Friday, 18 July 2014

Choosing the right Colour Space

When it comes to the choice of a colour space for the digital photographer, you’ll find a great deal of confusion.  This is understandable because it’s a complex topic.  Actually finding the truth about colour spaces gets tougher simply because there’s an awful lot of mis-information about colour calibration circulating the ‘net.  So, it’s not surprising that many have no idea what a colour space is, or whether it’s of any use to us.

Definition: On a superficial level, a colour space describes a range of colours in a particular colour model. This model might be the RGB seen on all computer displays (i.e. sRGB) or it might be the model used to describe an offset litho press (CMYK).

Here's a standard colour model illustrating the different colours available through different colour spaces.
It also includes an indication of how matt printing paper reproduces colour - all four spaces have unique colour ranges.
To help understand this concept, a colour space can be displayed in three dimensions by showing cyan along the X axis, magenta along the Y axis and yellow along the Z axis (for example, from the CMYK print colour space).  This provides a 3D model demonstrating the range of tones possible through a combination of all three colour axes.

Though a somewhat childish analogy, printing is like using a palette of 24 crayons. But if you start out with 36 or 48 crayons, which ones go and which ones stay when you downsize from a wide gamut space to a narrower one...
On a purely simplistic level, a colour space is a bit like having one giant colour crayon set containing 75 crayons.  Let’s say this represents a wide gamut colour space like Pro Photo RGB.  To represent Adobe RGB, which has a narrower gamut (range), you might remove 25 crayons.  The smallest colour space used by photographers is sRGB so this might only have 35 crayons. (Note: The precise numbers here are used only as an illustrative tool).

The missing crayons in the Adobe RGB and sRGB analogy are not just from one colour region but, in the example comparison between sRGB and Adobe RGB, they come from the green/cyan part of the crayon box.  So looking at the 2D illustrations of what colours these different spaces represent, you can see exactly how much more green/blue Adobe RGB has when compared to sRGB, and how much more of the same colours ProPhoto RGB has over the narrower gamut Adobe RGB.

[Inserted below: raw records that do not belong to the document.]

-- ==== Sys2Proof/Laws/Token.lean ====
section
/-! SUPPORT. A token and its word say the same; and what a token row's look-up can answer. -/

namespace Sys2Proof

theorem Token.ofWord_append (a b c d : Byte) : Token.ofWord (a ++ b ++ c ++ d) = ⟨a, b, c, d⟩ := by
  simp only [Token.ofWord, Token.mk.injEq]
  refine ⟨?_, ?_, ?_, ?_⟩ <;>
    (apply BitVec.eq_of_getLsbD_eq
     intro i hi
     simp only [BitVec.getLsbD_extractLsb', BitVec.getLsbD_append]
     repeat' split
     all_goals first
       | omega
       | (simp only [hi, decide_true, Bool.true_and]; congr 1; omega))

theorem Token.ofWord_toWord (t : Token) : Token.ofWord t.toWord = t := Token.ofWord_append t.t0 t.t1 t.t2 t.t3

theorem Token.toWord_ofWord (w : BitVec 32) : (Token.ofWord w).toWord = w := by
  apply BitVec.eq_of_getLsbD_eq
  intro i hi
  simp only [Token.toWord, Token.ofWord, BitVec.getLsbD_append, BitVec.getLsbD_extractLsb']
  repeat' split
  all_goals
    rw [show ∀ (p : Prop) [Decidable p] (x : Bool), p → (decide p && x) = x from fun p _ x hp => by simp [hp]]
    · congr 1; omega
    · omega

/-- A row the look-up finds is a row of the list, under its own match value. -/
theorem lookupTok_some {w : BitVec 32} {rows : List (BitVec 32 × Instr)} {i : Instr}
    (h : lookupTok w rows = some i) : (w, i) ∈ rows := by
  induction rows with
  | nil => simp [lookupTok] at h
  | cons r rs ih =>
    simp only [lookupTok] at h
    split at h
    · next hr => cases h; subst hr; simp
    · exact List.mem_cons_of_mem _ (ih h)

/-- The look-up finds nothing exactly when no row has the word as its match value. -/
theorem lookupTok_none {w : BitVec 32} {rows : List (BitVec 32 × Instr)} :
    lookupTok w rows = none ↔ ∀ r ∈ rows, r.1 ≠ w := by
  induction rows with
  | nil => simp [lookupTok]
  | cons r rs ih => by_cases hr : r.1 = w <;> simp [lookupTok, hr, ih]

/-- The words of the token rows are the tokens of ROM, entry by entry. -/
theorem tokRows_tokens : tokRows.map (fun r => Token.ofWord r.1) = Machine.commandRom := by decide

end Sys2Proof
end

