-- ==== Sys2Proof/Tests/Slice0.lean ====
section
/-! SUPPORT. Small tests: ill-formed terms, words written out from the spec's encodings, one step per operation with the
results of 95_test_vectors.md, and for every statement with hypotheses a state and operands that meet them. -/

namespace Sys2Proof.Tests

open Sys2Proof Sys2Proof.Machine

/-! ### Helpers -/

/-- RB with storage size `n` holds `bs`, the oldest byte at index `h`; all else as after RESET. -/
def ring (n h : Nat) (bs : List Byte) : State :=
  { State.resetWith { n := n, notFoundOrd := 20#8 } with
    head := h, tail := (h + bs.length) % n
    rb := (bs.zipIdx.map (fun c => ((h + c.2) % n, c.1))).foldl (fun m c => Memory.write m c.1 c.2) [] }

/-- The poll context at phase `p`. -/
def atPhase (p : BitVec 4) (s : State) : State := { s with phase := p }

/-- CLASSIFY with the token `t`. -/
def classifying (t : Token) : State := { State.reset with phase := Phase.classify, tok := t }

/-- ACK of the line `"WF   - Command # 1\n> "` at position `i`. -/
def acking (i : BitVec 5) : State :=
  { State.reset with
    phase := Phase.ack, ackLen := 21#5, ackI := i
    ackBuf := [0x57#8, 0x46#8, 0x20#8, 0x20#8] ++
      [0x20#8, 0x2D#8, 0x20#8, 0x43#8, 0x6F#8, 0x6D#8, 0x6D#8, 0x61#8, 0x6E#8, 0x64#8, 0x20#8, 0x23#8, 0x20#8, 0x31#8,
       0x0A#8, 0x3E#8, 0x20#8] ++ List.replicate 10 0#8 }

/-- CLEAR with a line composed. -/
def clearing : State := { State.reset with phase := Phase.clear, ackLen := 21#5, frameReady := true }

/-- The operation completes and the next state is as `p` says. -/
def gives (r : Result) (p : State → Bool) : Bool :=
  match r with
  | .next t => p t
  | .fault _ => false
  | .refused _ => false

/-- The operation is refused with this reason. -/
def refuses (r : Result) (why : Refusal) : Bool :=
  match r with
  | .refused x => decide (x = why)
  | .next _ => false
  | .fault _ => false

/-- The operation faults with this reason. -/
def faults (r : Result) (why : Fault) : Bool :=
  match r with
  | .fault x => decide (x = why)
  | .next _ => false
  | .refused _ => false

/-- `Legal`, from its clauses as data that `decide` looks at. -/
theorem legal_of (s : State)
    (h : (s.cfg.wf ∧ s.rom = commandRom ∧ s.head < s.cfg.n ∧ s.tail < s.cfg.n ∧ Memory.wf s.rb = true) ∧
      (∀ c ∈ s.rb, c.1 < s.cfg.n) ∧ (∀ k < s.count, (Memory.read s.rb ((s.head + k) % s.cfg.n)).isSome = true) ∧
      (legalOrd s.cfg s.curCmd ∧ legalOrd s.cfg s.prevCmd ∧ s.curMp.toNat ≤ 999 ∧ s.prevMp.toNat ≤ 999) ∧
      (s.phase.toNat ≤ 8 ∧ (s.phase = Phase.clear ∨ s.phase = Phase.ack → s.kind ≠ Kind.unused) ∧ s.ackBuf.length = ackMax ∧ ackPosLegal s) ∧
      (s.readHeld = true → s.phase = Phase.idle) ∧
      (∀ c ∈ s.tok.chars.take (fetched s.phase), tokenChar c = true)) : Legal s := by
  obtain ⟨⟨a, b, c, d, e⟩, f, g, ⟨i, j, k, l⟩, ⟨m, n, o, p⟩, q, r⟩ := h
  exact ⟨a, b, c, d, e, f, g, i, j, k, l, m, n, o, p, q, r⟩

/-- `Legal` says nothing about the trace. -/
theorem legal_with_trace {s : State} (h : Legal s) (tr : List Stimulus) : Legal { s with sched := tr } :=
  ⟨h.cfg_wf, h.rom_fixed, h.head_lt, h.tail_lt, h.rb_wf, h.rb_inside, h.occupied, h.cur_cmd_legal, h.prev_cmd_legal,
    h.cur_mp_le, h.prev_mp_le, h.phase_named, h.kind_used, h.ack_buf_length, h.ack_pos, h.held_idle, h.tok_chars⟩

/-! ### Well-formed terms: one ill-formed term for each check -/

theorem test_wf_rx_data_is_not_the_terminator : (Instr.rxData 0x0D#8).wf = false := by decide
theorem test_wf_unused_phases_start_at_9 : (Instr.phaseUnused 8#4).wf = false := by decide
theorem test_wf_motion_page_needs_a_digit : (Instr.motionPage 0x58#8 0x20#8 0x20#8).wf = false := by decide
theorem test_wf_not_found_is_no_page_form : (Instr.notFound 0x4D#8 0x35#8 0x20#8 0x20#8).wf = false := by decide
theorem test_wf_not_found_is_no_table_token : (Instr.notFound 0x53#8 0x54#8 0x4F#8 0x50#8).wf = false := by decide
theorem test_wf_not_found_is_not_m_alone : (Instr.notFound 0x4D#8 0x20#8 0x20#8 0x20#8).wf = false := by decide
theorem test_wf_wide_read_needs_an_even_offset : (Instr.stRead true 0x3#4).wf = false := by decide
theorem test_wf_accepts : (Instr.rxData 0xFF#8).wf = true ∧ (Instr.phaseUnused 9#4).wf = true ∧
    (Instr.motionPage 0x39#8 0#8 0xFF#8).wf = true ∧ (Instr.notFound 0x5A#8 0x5A#8 0x5A#8 0x5A#8).wf = true ∧
    (Instr.stRead true 0xE#4).wf = true ∧ (Instr.stRead false 0x3#4).wf = true := by decide

/-! ### Decoding, every constructor, words from 30_encoding.md, 43_command_table.md and the opcode table -/

theorem test_decode_rx : decode false (.rxb8 0b00001101#8) = .ok .rxTerm ∧
    decode false (.rxb8 0b00000000#8) = .ok (.rxData 0x00#8) ∧ decode true (.rxb8 0b11111111#8) = .ok (.rxData 0xFF#8) := by
  decide

theorem test_decode_host : decode false (.hop3 0b000#3) = .ok .nop ∧ decode false (.hop3 0b001#3) = .ok .pollNoframe ∧
    decode true (.hop3 0b001#3) = .ok .pollFrame ∧ decode false (.hop3 0b010#3) = .ok .readWait ∧
    decode false (.hop3 0b011#3) = .ok .count ∧ decode false (.hop3 0b100#3) = .ok (.hopReserved 0b00#2) ∧
    decode false (.hop3 0b111#3) = .ok (.hopReserved 0b11#2) := by decide

theorem test_decode_ring : decode false (.rbp 0b10#2 0x41#8) = .ok (.push 0x41#8) ∧
    decode false (.rbp 0b01#2 0#8) = .ok .pop ∧ decode false (.rbp 0b00#2 0#8) = .ok .rbCount ∧
    decode false (.rbp 0b11#2 0#8) = .error .bothEnables := by decide

theorem test_decode_phase : decode false (.seq4 0#4) = .ok .idle ∧ decode false (.seq4 1#4) = .ok .fetch0 ∧
    decode false (.seq4 2#4) = .ok .fetch1 ∧ decode false (.seq4 3#4) = .ok .fetch2 ∧
    decode false (.seq4 4#4) = .ok .fetch3 ∧ decode false (.seq4 5#4) = .ok .drain ∧
    decode false (.seq4 6#4) = .ok .classify ∧ decode false (.seq4 7#4) = .ok .clear ∧
    decode false (.seq4 8#4) = .ok .ack ∧ decode false (.seq4 9#4) = .ok (.phaseUnused 9#4) ∧
    decode false (.seq4 15#4) = .ok (.phaseUnused 15#4) := by decide

theorem test_decode_token_low : decode false (.tok32 0x53544F50#32) = .ok .cmdStop ∧
    decode false (.tok32 0x57462020#32) = .ok .cmdWf ∧ decode false (.tok32 0x57422020#32) = .ok .cmdWb ∧
    decode false (.tok32 0x574C5420#32) = .ok .cmdWlt ∧ decode false (.tok32 0x57525420#32) = .ok .cmdWrt ∧
    decode false (.tok32 0x574C5320#32) = .ok .cmdWls ∧ decode false (.tok32 0x57525320#32) = .ok .cmdWrs ∧
    decode false (.tok32 0x57464C53#32) = .ok .cmdWfls ∧ decode false (.tok32 0x57465253#32) = .ok .cmdWfrs ∧
    decode false (.tok32 0x57424C53#32) = .ok .cmdWbls ∧ decode false (.tok32 0x57425253#32) = .ok .cmdWbrs := by decide
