-- ==== Sys2Proof/Machine/Consumer.lean ====
section
/-! DEFINITION. The consumer port's mailbox commands: `POLL`, `CONSUME` and `PEEK` (spec/43_consumer.md). -/

namespace Sys2Proof.Machine

/-- `POLL`: read `READY`; nothing is written (R91). -/
def execPoll (s : State) : Host.Outcome State Fault Refusal :=
  .next (s.respond (.poll s.regs.ready))

/-- The mailbox as `CONSUME` and `PEEK` report it: `valid` is `READY` as it stood before the step (R92, R94). -/
def mailboxReport (c : Config) (r : Regs) : MailboxReport where
  valid := r.ready
  excRaw := r.pubExc
  bgRaw := r.pubBg
  excScaled := excScaled c r
  bgScaled := bgScaled c r
  diff := scaledDiff c r

/-- `CONSUME`: the atomic read, scale and clear of the mailbox; only `READY` is written (R92). -/
def execConsume (s : State) : Host.Outcome State Fault Refusal :=
  .next (s.answer s.regs.clearReady [] (.consume (mailboxReport s.cfg s.regs)))

/-- `PEEK`: the same report without the clear (R93). -/
def execPeek (s : State) : Host.Outcome State Fault Refusal :=
  .next (s.respond (.peek (mailboxReport s.cfg s.regs)))

end Sys2Proof.Machine
end

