-- ==== Sys2Proof/Machine/LoGenerator.lean ====
section
/-! DEFINITION. The LO generator, a sub-step of every `SAMPLE` (spec/41_lo_generator.md R75 to R77). -/

namespace Sys2Proof.Machine

/-- What a sub-step of the LO leaves: the registers, the set events emitted so far in this step, and the pair
`(mod_set, mod_level)` for the response. -/
structure LoResult where
  regs : Regs
  setEvents : List Bool
  modSet : Bool
  modLevel : Bool
deriving DecidableEq, Repr

/-- `LO_ADVANCE()` (R75): count one sample, and at `P` toggle the phase, command the output and clear the count. -/
def loAdvance (p : Nat) (r : Regs) : LoResult :=
  if r.pcnt + 1 = p then
    { regs := { r.enterPhase (!r.exciting) with pcnt := 0 }
      setEvents := [!r.exciting]
      modSet := true
      modLevel := !r.exciting }
  else
    { regs := { r with pcnt := r.pcnt + 1 }
      setEvents := []
      modSet := false
      modLevel := false }

/-- `LO_RESYNC(mset, mlev)` (R77): force the LO to a window's start, Background with a pulse count of 0. -/
def loResync (a : LoResult) : LoResult :=
  if a.regs.exciting then
    { regs := { a.regs.enterPhase false with pcnt := 0 }
      setEvents := a.setEvents ++ [false]
      modSet := true
      modLevel := false }
  else
    { a with regs := { a.regs with pcnt := 0 } }

end Sys2Proof.Machine
end

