-- ==== Sys2Proof/Safety.lean ====
section
/-! DEFINITION. Runs, what a run shows, the history a run's claims are stated in, the invariant of the states a run
reaches, and what ties a state to its history (spec/10_state.md R34; spec/70_reset_and_hazards.md R124;
spec/41_lo_generator.md R79, R80).

A run is a number of steps from a state whose `inputs` hold the events, in any order (R43).  A claim about a run of an
implementation takes "no refusal recorded" as a premise (R35, R99): `NoRefusal`. -/

namespace Sys2Proof.Safety

open Sys2Proof.Machine

/-- No refusal is recorded: the `REFUSED` mark is clear (R35, R99). -/
abbrev NoRefusal (s : State) : Prop := s.refused = []

/-- `k` steps of the block, stopping where no step exists (R124). -/
def run (k : Nat) (s : State) : Host.Outcome State Fault Refusal := Host.Core.run core k s

/-- The states after each of up to `k` steps, first to last. -/
def statesOver : Nat → State → List State
  | 0, _ => []
  | k + 1, s =>
    match step s with
    | .next t => t :: statesOver k t
    | .fault _ => []
    | .refused _ => []

/-- The set events a run shows (R124). -/
def setEventsOver (k : Nat) (s : State) : List Bool := (statesOver k s).flatMap fun t => t.setEvents

/-- How many of up to `k` steps change the level of `mod_out` (R80). -/
def pinTransitions : Nat → State → Nat
  | 0, _ => 0
  | k + 1, s =>
    match step s with
    | .next t => (if t.modOutLevel = s.modOutLevel then 0 else 1) + pinTransitions k t
    | .fault _ => 0
    | .refused _ => 0

/-- The report of a `CONSUME` that found the mailbox full. -/
def validConsume (s : State) : Option MailboxReport :=
  match s.rsp with
  | some (.consume m) => if m.valid then some m else none
  | _ => none

/-- The reports with `valid = 1` that the `CONSUME`s of a run return, first to last. -/
def validReportsOver (k : Nat) (s : State) : List MailboxReport := (statesOver k s).filterMap validConsume

/-! ## History: what arrived since the last reset -/

/-- What a claim remembers of the events since the last reset: the values of the accepted samples in their order, and
how many windows were published since the last accepted `CONSUME`. -/
structure History where
  samples : List Nat
  unread : Nat
deriving DecidableEq, Repr

/-- The history right after a reset. -/
def History.start : History := ⟨[], 0⟩

/-- An accepted command's mark on the history: a sample is appended, and every `L`-th one completes a window. -/
def History.command (c : Config) (h : History) : Instr → History
  | .nop => h
  | .sample raw =>
    { samples := h.samples ++ [sampleValue c raw]
      unread := if (h.samples.length + 1) % c.windowLength = 0 then h.unread + 1 else h.unread }
  | .poll => h
  | .consume => { h with unread := 0 }
  | .peek => h
  | .sshr _ _ => h

/-- An event's mark on the history; a refused transaction leaves none (R99). -/
def History.event (c : Config) (h : History) : Event → History
  | .reset => History.start
  | .transaction tx =>
    match decode c tx with
    | .ok i => h.command c i
    | .error _ => h

/-- The history of a list of events that starts with a reset. -/
def historyOf (c : Config) (es : List Event) : History := es.foldl (History.event c) History.start

/-- The consumer keeps up: at no point of the events are two windows unread (R45). -/
abbrev KeepsUp (c : Config) (es : List Event) : Prop := ∀ k ≤ es.length, (historyOf c (es.take k)).unread ≤ 1

/-! ## Windows and buckets -/

/-- The samples of the window in progress. -/
def currentWindow (c : Config) (vs : List Nat) : List Nat := vs.drop (vs.length / c.windowLength * c.windowLength)

/-- The samples of the `k`-th window since reset, counted from 0. -/
def window (c : Config) (vs : List Nat) (k : Nat) : List Nat := (vs.drop (k * c.windowLength)).take c.windowLength

/-- The samples of the last complete window since reset; none before the first. -/
def lastWindow (c : Config) (vs : List Nat) : List Nat :=
  match vs.length / c.windowLength with
  | 0 => []
  | m + 1 => window c vs m

/-- The sum of a window's Excitation samples: sample `j`, counted from 0, is one exactly when `floor(j / P)` is odd
(R73). -/
def excSum (c : Config) (ws : List Nat) : Nat := ((ws.zipIdx.filter fun x => x.2 / c.p % 2 == 1).map Prod.fst).sum

/-- The sum of a window's Background samples. -/
def bgSum (c : Config) (ws : List Nat) : Nat := ((ws.zipIdx.filter fun x => x.2 / c.p % 2 == 0).map Prod.fst).sum

/-- How many of a window's first `k` samples are Excitation samples. -/
def excCount (p : Nat) : Nat → Nat
  | 0 => 0
  | k + 1 => excCount p k + k / p % 2

/-- How many of a window's first `k` samples are Background samples. -/
def bgCount (p : Nat) : Nat → Nat
  | 0 => 0
  | k + 1 => bgCount p k + (1 - k / p % 2)

/-! ## The invariant of R34 -/

/-- R34 as a property of one state, whatever brought it about: the history's part of items 4 and 5 is kept by what it
implies of the state (before the first flip nothing was published; a sum holds no more than its bucket's samples can
add up to). -/
structure Inv (s : State) : Prop where
  /-- The configuration is admitted. -/
  admitted : s.cfg.Admitted
  /-- Item 1. -/
  scnt_lt : s.regs.scnt < s.cfg.windowLength
  /-- Item 2. -/
  pcnt_eq : s.regs.pcnt = s.regs.scnt % s.cfg.p
  /-- Item 3. -/
  exciting_eq : s.regs.exciting = (s.regs.scnt / s.cfg.p % 2 == 1)
  /-- Item 4: the output follows the phase, or no flip has happened since the reset. -/
  modOut_eq : s.regs.modOut = s.regs.exciting ∨
    (s.regs.modOut = true ∧ s.regs.scnt < s.cfg.p ∧ s.regs.ready = false ∧ s.regs.pubExc = 0#64 ∧ s.regs.pubBg = 0#64)
  /-- Item 6, sample by sample. -/
  accExc_le : s.regs.accExc.toNat ≤ (2 ^ s.cfg.sw - 1) * excCount s.cfg.p s.regs.scnt
  /-- Item 6, sample by sample. -/
  accBg_le : s.regs.accBg.toNat ≤ (2 ^ s.cfg.sw - 1) * bgCount s.cfg.p s.regs.scnt
  /-- Item 7. -/
  pubExc_le : s.regs.pubExc.toNat ≤ (2 ^ s.cfg.sw - 1) * (s.cfg.windowLength / 2)
  /-- Item 7. -/
  pubBg_le : s.regs.pubBg.toNat ≤ (2 ^ s.cfg.sw - 1) * (s.cfg.windowLength / 2)

/-! ## The states a history leaves -/

/-- The state is one that `h`, the events since the last reset, leaves: what R29, R34, R69, R73 and R79 say of a run's
state, as a property of a history and a state that one step keeps.  The sums are compared as signed values. -/
structure Follows (h : History) (s : State) : Prop where
  /-- The configuration is admitted. -/
  admitted : s.cfg.Admitted
  /-- Every sample is in the ADC's range (R12). -/
  samples_lt : ∀ v ∈ h.samples, v < 2 ^ s.cfg.sw
  /-- The samples of the window in progress are counted (R26). -/
  scnt_eq : s.regs.scnt = h.samples.length % s.cfg.windowLength
  /-- The samples since the last flip are counted (R23, R79). -/
  pcnt_eq : s.regs.pcnt = h.samples.length % s.cfg.p
  /-- Excitation exactly when `floor(n / P)` is odd (R79). -/
  exciting_eq : s.regs.exciting = (h.samples.length / s.cfg.p % 2 == 1)
  /-- The output holds its reset level before the first flip and follows the phase after it (R30, R80). -/
  modOut_eq : s.regs.modOut = if h.samples.length < s.cfg.p then Config.modReset else s.regs.exciting
  /-- The Excitation bucket of the window in progress (R24, R73). -/
  accExc_eq : sintW s.cfg.w s.regs.accExc = excSum s.cfg (currentWindow s.cfg h.samples)
  /-- The Background bucket of the window in progress (R25, R73). -/
  accBg_eq : sintW s.cfg.w s.regs.accBg = bgSum s.cfg (currentWindow s.cfg h.samples)
  /-- The Excitation bucket of the last complete window, 0 before the first (R27, R69). -/
  pubExc_eq : sintW s.cfg.w s.regs.pubExc = excSum s.cfg (lastWindow s.cfg h.samples)
  /-- The Background bucket of the last complete window, 0 before the first (R28, R69). -/
  pubBg_eq : sintW s.cfg.w s.regs.pubBg = bgSum s.cfg (lastWindow s.cfg h.samples)
  /-- `READY` is 1 exactly when a window is unread (R29). -/
  ready_eq : s.regs.ready = decide (0 < h.unread)

end Sys2Proof.Safety
end

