-- ==== Sys2Proof/Laws/Step.lean ====
section
/-! SUPPORT. Everything one step can do, once (spec/00_scope.md R19; spec/60_exceptions.md R99). -/

namespace Sys2Proof.Machine

/-- A step that answers a next state took exactly one event, in an admitted configuration: a reset, a refused
transaction, or an accepted command. -/
theorem step_cases {s t : State} (h : step s = .next t) :
    s.cfg.Admitted ∧
    ((∃ rest, s.inputs = .reset :: rest ∧ t = State.takeReset { s with inputs := rest }) ∨
     (∃ tx rest why, s.inputs = .transaction tx :: rest ∧ decode s.cfg tx = .error why ∧
        t = State.refuse why (onWires s.cfg tx) { s with inputs := rest }) ∨
     (∃ tx rest i, s.inputs = .transaction tx :: rest ∧ decode s.cfg tx = .ok i ∧
        exec i { s with inputs := rest } = .next t)) := by
  unfold step nextAction at h
  unfold Config.Admitted
  split at h
  case h_1 h' =>
    split at h'
    · cases h
    · split at h' <;> cases h
  case h_2 s' h' =>
    split at h'
    · cases h'
    · rename_i hc
      split at h'
      · cases h'
      · rename_i rest hi
        cases h'
        cases h
        exact ⟨hc, .inl ⟨rest, hi, rfl⟩⟩
      · split at h' <;> cases h'
  case h_3 why tx s' h' =>
    split at h'
    · cases h'
    · rename_i hc
      split at h'
      · cases h'
      · cases h'
      · rename_i tx' rest hi
        split at h' <;> cases h'
        rename_i hd
        cases h
        exact ⟨hc, .inr (.inl ⟨tx', rest, why, hi, hd, rfl⟩)⟩
  case h_4 i s' h' =>
    split at h'
    · cases h'
    · rename_i hc
      split at h'
      · cases h'
      · cases h'
      · rename_i tx' rest hi
        split at h' <;> cases h'
        rename_i hd
        exact ⟨hc, .inr (.inr ⟨tx', rest, i, hi, hd, h⟩)⟩

/-- The action of a step, from the head of the events. -/
theorem nextAction_reset {s : State} {rest : List Event} (hc : s.cfg.Admitted) (hi : s.inputs = .reset :: rest) :
    nextAction s = .reset { s with inputs := rest } := by
  unfold Config.Admitted at hc
  simp [nextAction, hc, hi]

theorem nextAction_transaction {s : State} {rest : List Event} {tx : Transaction} (hc : s.cfg.Admitted)
    (hi : s.inputs = .transaction tx :: rest) :
    nextAction s =
      match decode s.cfg tx with
      | .error why => .refuse why (onWires s.cfg tx) { s with inputs := rest }
      | .ok i => .run i { s with inputs := rest } := by
  unfold Config.Admitted at hc
  cases hd : decode s.cfg tx <;> simp [nextAction, hc, hi, hd]

end Sys2Proof.Machine
end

But before we get too excited by this newfound knowledge and rush to change everything to ProPhoto RGB, here are some basic colour space facts:
- ProPhoto RGB certainly does represent a very wide range of possible colours.
- sRGB however contains sufficient colour information for most practical applications.
- Most digital cameras only offer sRGB and Adobe RGB colour spaces in their feature set.
- Most consumer monitors can only display the sRGB colour space.
- Therefore you cannot physically see, let alone appreciate, the additional tones found in a broader colour space on a monitor.
- Most consumer printers can only reproduce colours from the sRGB colour space
- RAW files are definitely the best file format to use.  They save approximately five times the amount of image data as a JPEG.
- If the file is being used for the web it has to be converted to the sRGB colour space anyway, because that’s the default colour space for the web.
- JPEGs, because of their shallow bit depth, are always sRGB
 
If you digest the above facts, it would seem that most of our photographic lives work best in the sRGB colour space.  There seems little logical reason to set cameras to a colour space that produces a range of tones that cannot be displayed, nor seen correctly under normal viewing conditions.  It then follows that choosing a space that is wider than sRGB could be a waste of effort.
My thoughts on this are that it’s probably better to choose the sRGB colour space throughout your workflow.  Doing this ensures that at no time do you have to compromise what you can already capture, see onscreen or print.

Others espouse the benefits of shooting Adobe RGB and editing in that same space under the impression that they will retain the best possible outcomes.  I think this is a pipedream because at some stage in the edit process, you will have to compromise the colour space in order to output/upload to the web, to print (inkjet), or to publish (offset). 

So clearly when the colour space is reduced from Adobe RGB to sRGB, we need to mitigate any colour and contrast loss using very careful editing techniques.  To do this we have to investigate individual colour channels, something that you can do with Photoshop but not using Elements.

Summary
sRGB is the easiest and perhaps most reliable colour space in which to work because being the smallest, it presents few colour limitations (and fewer nasty surprises) when outputting to the web or any kind of consumer print.

Adobe RGB is a wider space - but care must be used both at the editing stage (to preserve colours when downsizing to sRGB for print) and especially so once the file is being handed off to a third party simply because there's guarantee that the person receiving the file knows what they are doing either.

ProPhoto RGB can encompass a huge range of colours but great skill is required to process these files in order to retain otherwise fragile tones once the file is output to the web or print. You can retain much of this space’s colour gamut in print but this also requires both high-end printers and skill in executing the process.